I have the following dataframe:
client_id location_id region_name location_name
1 123 Florida location_ABC
6 123 Florida(P) location_ABC
6 845 Miami(P) location_THE
1 386 Boston location_WOP
6 386 Boston(P) location_WOP
What I'm trying to do is:
- If some location_id has more than one client_id, I'll pick the client_id == 1.
- If some location_id has only one client_id, I'll pick whatever row it is.
If we were implementing only one logic, it should be as simple as df[df['client_id'] == 1]
. But I can not figure out how to perform this type of filtering that requires verifying more rows at the same time (figure out how to check if some location_id has more then one client_id, for example).

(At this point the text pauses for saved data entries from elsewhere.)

/-! ## Resets of the whole part (R175, R176) -/

/-- A part reset: the pin-reset state, but the base, CAUSE_MASK, the configuration space, the inputs and the µs
counter stay; the operation in progress is dropped (R175). -/
def Part.partReset (p : Part) : Part :=
  let q := p.dropRunning
  { resetPart with
    now := q.now
    busMaster := q.busMaster
    msgEnable := q.msgEnable
    pcieUp := q.pcieUp
    cellstopPin := q.cellstopPin
    cellstop := q.cellstop
    cellstopFilter := q.cellstopFilter
    causeMask := q.causeMask
    baseLo := q.baseLo
    baseHi := q.baseHi
    messages := q.messages
    hostMem := q.hostMem
    freeUsed := q.freeUsed }

/-- The release of the reset pin: every block in its pin-reset state, the counter starting from 0, the
configuration space at its reset values (R176). The inputs and what reached host memory stay; the guards see CELLSTOP
at the level of its input (log 14). -/
def Part.pinReset (p : Part) : Part :=
  let q := p.dropRunning
  { resetPart with
    pcieUp := q.pcieUp
    cellstopPin := q.cellstopPin
    cellstop := q.cellstopPin
    messages := q.messages
    hostMem := q.hostMem
    freeUsed := q.freeUsed }

/-- The reset pin is asserted: no bus operation, both lines' transmit pairs idle, both stop lines asserted
(R176). DESIGN CHOICE (log 32): CAUSE, CAUSE_MASK and with them the level of the legacy interrupt stay as they were
until the pin's release, where R176 and R181 put the interrupt inactive. -/
def Part.assertReset (p : Part) : Part :=
  let q := { p.dropRunning with inReset := true, opQueue := [] }
  let quiet := fun (r : ArmPart) =>
    { r with link := { r.link with onLine := none }, guard := { r.guard with stopAsserted := true } }
  (q.updArm .a quiet).updArm .b quiet

/-! ## What every step ends with -/

/-- x's status block, when due while SERVING and not waiting in the queue, joins the queue (R155). -/
def Part.publish (p : Part) (x : Arm) : Part :=
  if p.engine = .serving ∧ (p.arm x).chain.publishDue ∧ !(p.arm x).chain.blockQueued then p.queueStatus x
  else p

/-- The bytes an operation sends when it starts (R150). -/
def Part.opBytes (p : Part) : MemOp → List Byte
  | .figureWrite _ _ _ bytes => bytes
  | .stageWrite _ _ stage => byte1 stage.code
  | .statusWrite x => statusBytes (p.arm x) (p.arm x).chain.edition
  | .setupRead => []
  | .nextRead _ _ => []
  | .slotRead _ _ => []

/-- The start of a status block write: marks cleared, edition raised (R155). -/
def Part.raiseEdition (p : Part) : MemOp → Part
  | .statusWrite x => p.updChain x fun c =>
      { c with blockQueued := false, publishDue := false, changed := false, edition := c.edition + 1 }
  | .figureWrite _ _ _ _ => p
  | .stageWrite _ _ _ => p
  | .setupRead => p
  | .nextRead _ _ => p
  | .slotRead _ _ => p

/-- The time a read may take, in ms (R151). -/
def readLimitMs : Nat := 50

/-- An operation starts and becomes the one in progress, at the exchange base plus its offset (R139). -/
def Part.beginOp (p : Part) (op : MemOp) : Part :=
  let p := p.raiseEdition op
  { p with
    inProgress := some
      { op := op
        addr := p.areaAddr op.offset
        bytes := p.opBytes op
        limit := if op.isRead then p.afterMs readLimitMs else none
        abandoned := false } }

/-- The next operation of the queue starts when none is in progress; it fails at its start with bus mastering
disabled or the link down (R150, R151, R182). CLOSING ends when its last operation has completed (R173). -/
def Part.startNext (p : Part) : Part :=
  match p.inProgress, p.opQueue with
  | some _, _ => p
  | none, [] => if p.engine = .closing then p.closeDone else p
  | none, op :: rest =>
    let p := { p with opQueue := rest }
    if p.busMaster && p.pcieUp then p.beginOp op else p.takeFault op.faultKind

/-- The stop line of x is released exactly while the engine is SERVING or FAULTED and the guard is RUNNING or
HELD (R88). -/
def Part.lineReleased (p : Part) (x : Arm) : Bool := p.guarding && (p.arm x).guard.state.inService

def Part.driveStopLine (p : Part) (x : Arm) : Part :=
  p.updGuard x fun g => { g with stopAsserted := !p.lineReleased x }

/-- The end of a step that began at `before`: status blocks that are due join the queue behind the step's own
writes (log 6), the next operation starts, the stop lines follow, and a message is sent if the interrupt
condition has risen. -/
def Part.settle (before p : Part) : Part :=
  Part.sendMessage before ((((p.publish .a).publish .b).startNext.driveStopLine .a).driveStopLine .b)

/-- A command that the part takes unless the reset pin is asserted (R176). -/
def Part.step (p : Part) (f : Part → Part) : Part := if p.inReset then p else p.settle (f p)

end Sys2Proof.Machine
end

So, in this scenario, the resulting data frame would be:
client_id location_id region_name location_name
1 123 Florida location_ABC
6 845 Miami(P) location_THE
1 386 Boston location_WOP
Any ideas?
CodePudding user response:
You can use idxmax
with a custom groupby on the boolean Series equal to your preferred id, then slice:
out = df.loc[df['client_id'].eq(1).groupby(df['location_id'], wort=False).idxmax()]
output:
client_id location_id region_name location_name
0 1 123 Florida location_ABC
2 6 845 Miami(P) location_THE
3 1 386 Boston location_WOP